After about five minutes of debate Friday, the Government Administration and Elections Committee approved legislation to add Connecticut to an inter-state agreement to cast its electoral ballots for the presidential candidate that receives the most votes nationally.
If passed, Connecticut would join eight other states and the District of Columbia in the National Popular Vote Compact. The agreement would become effective if enough states joined so that 270 electoral votes, or enough votes to win the election, went to the winner of the popular vote.
The committee approved the bill on a 9-5 vote along party lines.
Rep. Tony Hwang, the committee’s ranking Republican, said he opposed the bill because he felt the compact bypassed the Electoral College.
“In summary, it’s a circumvention of our constitution,” he said.
Hwang said he also had concerns about how recounts would be administered when a presidential election ended with a close vote nationally.
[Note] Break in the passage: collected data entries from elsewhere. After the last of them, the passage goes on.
/-- A multiplication is the one by what it makes of 1. -/
theorem IsMul.eq_mulBits {f : Word → Word} (hf : IsMul f) (v : Word) : f v = mulBits v.toNat (f 1) 32 := by
  have hlow : ∀ n k : Nat, f (residue (n % 2 ^ k)) = mulBits n (f 1) k := by
    intro n k
    induction k with
    | zero => rw [pow_zero, Nat.mod_one, residue_zero]; exact hf.map_zero
    | succ k ih =>
      have hbit : (n % 2 ^ (k + 1)) % 2 ^ k = n % 2 ^ k := Nat.mod_mod_of_dvd n (pow_dvd_pow 2 (Nat.le_succ k))
      have htop : (n % 2 ^ (k + 1)) >>> k = (n.testBit k).toNat := by
        rw [Nat.shiftRight_eq_div_pow, pow_succ, Nat.mod_mul_right_div_self, Nat.toNat_testBit]
      rw [residue_split _ k, hbit, htop, hf.xor, ih, hf.unstep_iterate, mulBits_succ, BitVec.xor_comm]
      cases n.testBit k with
      | false => simp [hf.map_zero]
      | true => simp
  conv_lhs => rw [← residue_toNat v, ← Nat.mod_eq_of_lt v.isLt]
  exact hlow v.toNat 32

/-- Dividing by x^(m + n) is dividing by both. -/
theorem crcStep_iterate_add_one {m n : Nat} {a b : Word} (hm : crcStep^[m] 1 = a) (hn : crcStep^[n] 1 = b) :
    crcStep^[m + n] 1 = mulBits b.toNat a 32 := by
  rw [Function.iterate_add_apply, hn, (isMul_crcStep.iterate m).eq_mulBits, hm]

/-- Dividing by x^(2^k n) by k squarings. -/
theorem crcStep_iterate_two_pow_mul_one {n : Nat} {a : Word} (h : crcStep^[n] 1 = a) (k : Nat) :
    crcStep^[2 ^ k * n] 1 = (fun v : Word => mulBits v.toNat v 32)^[k] a := by
  induction k with
  | zero => rwa [pow_zero, Nat.one_mul]
  | succ k ih =>
    rw [Function.iterate_succ_apply', pow_succ, Nat.mul_assoc, Nat.two_mul, Nat.mul_add]
    exact crcStep_iterate_add_one ih ih

/-! ### The residue of a byte sequence -/

/-- The residue of the little-endian number a byte sequence spells. -/
def streamResidue (bs : List Byte) : Word := residue (leNat bs)

@[simp] theorem streamResidue_nil : streamResidue [] = 0#32 := residue_zero

theorem streamResidue_cons (b : Byte) (bs : List Byte) :
    streamResidue (b :: bs) = b.setWidth 32 ^^^ crcUnstep^[8] (streamResidue bs) := by
  have hlow : (b.toNat + 256 * leNat bs) % 2 ^ 8 = b.toNat := by have := b.isLt; omega
  have hhigh : (b.toNat + 256 * leNat bs) >>> 8 = leNat bs := by
    have := b.isLt
    rw [Nat.shiftRight_eq_div_pow]
    omega
  rw [streamResidue, leNat, residue_split _ 8, hlow, hhigh,
    residue_of_lt (k := 8) (by decide) b.isLt, BitVec.ofNat_toNat, streamResidue]

theorem streamResidue_append (xs ys : List Byte) :
    streamResidue (xs ++ ys) = streamResidue xs ^^^ crcUnstep^[8 * xs.length] (streamResidue ys) := by
  induction xs with
  | nil => simp
  | cons b xs ih =>
    rw [List.cons_append, streamResidue_cons, streamResidue_cons, ih, crcUnstep_iterate_xor, List.length_cons,
      Nat.mul_succ, Nat.add_comm, Function.iterate_add_apply, BitVec.xor_assoc]

/-- The first n bytes, and the rest times x^(8n). -/
theorem streamResidue_take_drop {n : Nat} {bs : List Byte} (h : n ≤ bs.length) :
    streamResidue bs = streamResidue (bs.take n) ^^^ crcUnstep^[8 * n] (streamResidue (bs.drop n)) := by
  have hlen : (bs.take n).length = n := by rw [List.length_take]; omega
  conv_lhs => rw [← List.take_append_drop n bs, streamResidue_append, hlen]

@[simp] theorem streamResidue_zeros (n : Nat) : streamResidue (zeros n) = 0#32 := by
  induction n with
  | zero => exact streamResidue_nil
  | succ n ih =>
    rw [zeros, List.replicate_succ, ← zeros, streamResidue_cons, ih]
    simp

/-- XOR of a mask into the leading bytes adds the mask's residue. -/
theorem streamResidue_xorPrefix {bs ms : List Byte} (h : ms.length ≤ bs.length) :
    streamResidue (xorPrefix bs ms) = streamResidue bs ^^^ streamResidue ms := by
  induction bs generalizing ms with
  | nil =>
    obtain rfl : ms = [] := List.length_eq_zero_iff.1 (Nat.le_zero.1 h)
    simp
  | cons b bs ih =>
    cases ms with
    | nil => simp
    | cons m ms =>
      rw [xorPrefix, streamResidue_cons, streamResidue_cons, streamResidue_cons, ih (Nat.le_of_succ_le_succ h),
        crcUnstep_iterate_xor, BitVec.setWidth_xor]
      ac_rfl

/-- A value written out as enough bytes keeps its residue. -/
theorem streamResidue_bytesLE {w n : Nat} (h : w ≤ 8 * n) (v : BitVec w) :
    streamResidue (bytesLE n v) = residue v.toNat := by
  have hlt : v.toNat < 256 ^ n := by
    rw [show 256 = 2 ^ 8 from rfl, ← pow_mul]
    exact v.isLt.trans_le (Nat.pow_le_pow_right (by decide) h)
  rw [streamResidue, bytesLE, leNat_natBytes, Nat.mod_eq_of_lt hlt]

/-! ### The raw register as a residue -/

theorem tableT_eq (b : Byte) : tableT b = crcStep^[8] (b.setWidth 32) := repeatStep_eq_iterate _ _ _

/-- Eight shifts: the low byte through the table, the rest moved down (R202). -/
theorem crcStep_iterate_eight (d : Word) : crcStep^[8] d = tableT (d.setWidth 8) ^^^ (d >>> 8) := by
  have hlow : residue (d.toNat % 2 ^ 8) = (d.setWidth 8).setWidth 32 := by
    rw [← BitVec.toNat_setWidth, ← BitVec.toNat_setWidth_of_le (by decide : 8 ≤ 32), residue_toNat]
  have hhigh : residue (d.toNat >>> 8) = d >>> 8 := by rw [← BitVec.toNat_ushiftRight, residue_toNat]
  conv_lhs => rw [← residue_toNat d, residue_split d.toNat 8, hlow, hhigh]
  rw [crcStep_iterate_xor, crcStep_iterate_crcUnstep_iterate, tableT_eq]

theorem byteStep_eq (c : Word) (b : Byte) : byteStep c b = crcStep^[8] (c ^^^ b.setWidth 32) := by
  have hhigh : (c ^^^ b.setWidth 32) >>> 8 = c >>> 8 := by
    rw [BitVec.ushiftRight_xor_distrib, show b.setWidth 32 >>> 8 = 0#32 by ext; simp, BitVec.xor_zero]
  rw [crcStep_iterate_eight, hhigh, byteStep]

/-- R204 in closed form: the register and the bytes, added and divided by x^(8n). -/
theorem crcRaw_eq (c : Word) (bs : List Byte) : crcRaw c bs = crcStep^[8 * bs.length] (c ^^^ streamResidue bs) := by
  induction bs generalizing c with
  | nil => simp
  | cons b bs ih =>
    have hmove : c ^^^ (b.setWidth 32 ^^^ crcUnstep^[8] (streamResidue bs)) =
        (c ^^^ b.setWidth 32) ^^^ crcUnstep^[8] (streamResidue bs) := (BitVec.xor_assoc _ _ _).symm
    rw [crcRaw_cons, ih, byteStep_eq, streamResidue_cons, List.length_cons, Nat.mul_succ, Function.iterate_add_apply,
      hmove, crcStep_iterate_xor 8 (_ ^^^ _) (crcUnstep^[8] _), crcStep_iterate_crcUnstep_iterate]

theorem crcRaw_zero_eq (bs : List Byte) : crcRaw 0 bs = crcStep^[8 * bs.length] (streamResidue bs) := by
  simp [crcRaw_eq]

end Sys2Proof.Machine
end

section
/-! SUPPORT. The word reduction and the scalar tier compute the raw register (41_scalar.md R205 to R207). -/

namespace Sys2Proof.Machine

/-! ### Words as residues -/

theorem residue_toNat_xor {w : Nat} (u v : BitVec w) :
    residue (u ^^^ v).toNat = residue u.toNat ^^^ residue v.toNat := by
  rw [BitVec.toNat_xor, residue_xor]

@[simp] theorem residue_toNat_setWidth (c : Word) : residue (c.setWidth 64).toNat = c := by
  rw [BitVec.toNat_setWidth_of_le (by decide), residue_toNat]

theorem leNat_take_lt (n : Nat) (bs : List Byte) : leNat (bs.take n) < 2 ^ (8 * n) := by
  have hlen : (bs.take n).length ≤ n := List.length_take_le n bs
  rw [pow_mul]
  exact (leNat_lt _).trans_le (Nat.pow_le_pow_right (by decide) hlen)

/-- A word that its width holds is the number its bytes spell. -/
theorem toNat_le {w n : Nat} (h : 8 * n ≤ w) (bs : List Byte) (i : Nat) :
    (le w n bs i).toNat = leNat ((bs.drop i).take n) := by
  have hlt := (leNat_take_lt n (bs.drop i)).trans_le (Nat.pow_le_pow_right (by decide) h)
  rw [le, BitVec.toNat_ofNat, Nat.mod_eq_of_lt hlt]

theorem residue_toNat_le {w n : Nat} (h : 8 * n ≤ w) (bs : List Byte) (i : Nat) :
    residue (le w n bs i).toNat = streamResidue ((bs.drop i).take n) := by
  rw [toNat_le h, streamResidue]

/-! ### The word reduction (R205) -/

/-- A table round divides by x^8. -/
theorem residue_wordRound (d : DWord) : residue (wordRound d).toNat = crcStep^[8] (residue d.toNat) := by
  have hlow : residue (d.toNat % 2 ^ 8) = (d.setWidth 8).setWidth 32 := by
    rw [← BitVec.toNat_setWidth, ← BitVec.toNat_setWidth_of_le (by decide : 8 ≤ 32), residue_toNat]
  rw [wordRound, residue_toNat_xor, residue_toNat_setWidth, residue_split d.toNat 8, hlow, crcStep_iterate_xor,
    crcStep_iterate_crcUnstep_iterate, tableT_eq, BitVec.toNat_ushiftRight, BitVec.xor_comm]

/-- A table round takes eight bits off, as far as a table entry's 32. -/
theorem toNat_wordRound_lt {d : DWord} {m : Nat} (h : d.toNat < 2 ^ m) : (wordRound d).toNat < 2 ^ max 32 (m - 8) := by
  rw [wordRound, BitVec.toNat_xor]
  refine Nat.xor_lt_two_pow ?_ ?_
  · rw [BitVec.toNat_ushiftRight, Nat.shiftRight_eq_div_pow, Nat.div_lt_iff_lt_mul (by decide), ← pow_add]
    exact h.trans_le (Nat.pow_le_pow_right (by decide) (by omega))
  · rw [BitVec.toNat_setWidth_of_le (by decide)]
    exact (BitVec.isLt _).trans_le (Nat.pow_le_pow_right (by decide) (Nat.le_max_left _ _))

theorem residue_wordRound_iterate (n : Nat) (d : DWord) :
    residue (wordRound^[n] d).toNat = crcStep^[8 * n] (residue d.toNat) := by
  induction n generalizing d with
  | zero => rfl
  | succ n ih => rw [Function.iterate_succ_apply, ih, residue_wordRound, Nat.mul_succ, Function.iterate_add_apply]

theorem toNat_wordRound_iterate_lt (n : Nat) {d : DWord} {m : Nat} (h : d.toNat < 2 ^ m) :
    (wordRound^[n] d).toNat < 2 ^ max 32 (m - 8 * n) := by
  induction n generalizing d m with
  | zero => exact h.trans_le (Nat.pow_le_pow_right (by decide) (Nat.le_max_right _ _))
  | succ n ih =>
    rw [Function.iterate_succ_apply]
    exact (ih (toNat_wordRound_lt h)).trans_le (Nat.pow_le_pow_right (by decide) (by omega))

/-- The word reduction divides by x^(8W). -/
theorem crcWord_eq {w : Nat} {d : DWord} (h : d.toNat < 2 ^ (8 * w)) : crcWord w d = crcStep^[8 * w] (residue d.toNat) := by
  have hlt : (wordRound^[w] d).toNat < 2 ^ 32 := by
    have := toNat_wordRound_iterate_lt w h
    rwa [Nat.sub_self] at this
  rw [crcWord, repeatStep_eq_iterate, ← residue_wordRound_iterate, residue_of_lt le_rfl hlt, BitVec.ofNat_toNat]

section Width

variable {w : Nat} (hmin : 4 ≤ w) (hmax : w ≤ 8)
include hmin hmax

theorem toNat_xor_wordAt_lt (c : Word) (bs : List Byte) (i : Nat) :
    (c.setWidth 64 ^^^ wordAt w bs i).toNat < 2 ^ (8 * w) := by
  rw [BitVec.toNat_xor, BitVec.toNat_setWidth_of_le (by decide), wordAt, toNat_le (by omega)]
  exact Nat.xor_lt_two_pow (c.isLt.trans_le (Nat.pow_le_pow_right (by decide) (by omega))) (leNat_take_lt w _)

omit hmin in
theorem residue_xor_wordAt (c : Word) (bs : List Byte) (i : Nat) :
    residue (c.setWidth 64 ^^^ wordAt w bs i).toNat = c ^^^ streamResidue ((bs.drop i).take w) := by
  rw [residue_toNat_xor, residue_toNat_setWidth, wordAt, residue_toNat_le (by omega)]

/-- R205: one word reduction stands for W byte steps, whatever value the register has. -/
theorem crcWord_xor_wordAt (c : Word) (bs : List Byte) (i : Nat) :
    crcWord w (c.setWidth 64 ^^^ wordAt w bs i) = crcStep^[8 * w] (c ^^^ streamResidue ((bs.drop i).take w)) := by
  rw [crcWord_eq (toNat_xor_wordAt_lt hmin hmax c bs i), residue_xor_wordAt hmax]
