-- ==== Sys2Proof/Decode.lean ====
section
/-! DEFINITION. The command that a word spells by the table's bits: the table gives no row any bits. -/

namespace Sys2Proof

/-- No row of the table has bits, so no word spells a command. -/
def decodeTableWord (_nbits _w : Nat) : Option Instr := none

end Sys2Proof
end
“We’re rushing to find solutions for a problem that may not necessarily be there,” he said.
Rep. Matt Lesser, D-Middletown, disagreed.
“This is something that a lot of us have been fighting for for years. It’s a basic question of fairness and far from being an end run around the constitution it protects the state’s role in determining how we allocate our electoral votes in the way that is most fair for the people of our country,” he said.
Despite some debate and lobbying efforts last year in favor of the National Popular Vote, the Government Administration and Elections Committee never raised a bill. In 2011, it was voted out of committee but never raised in the House of Representatives.
According Barry Fadem, President of the National Popular Vote, the electoral college has “permitted candidates to win the Presidency without winning the most popular votes nationwide in 4 of our 57 elections — 1 in 14 times.
The issue has been up for discussion in recent years because of the 2000 election, which saw the Bush-Cheney campaign win the White House with a 271-266 electoral vote advantage despite polling 540,520 fewer popular votes than Gore-Lieberman.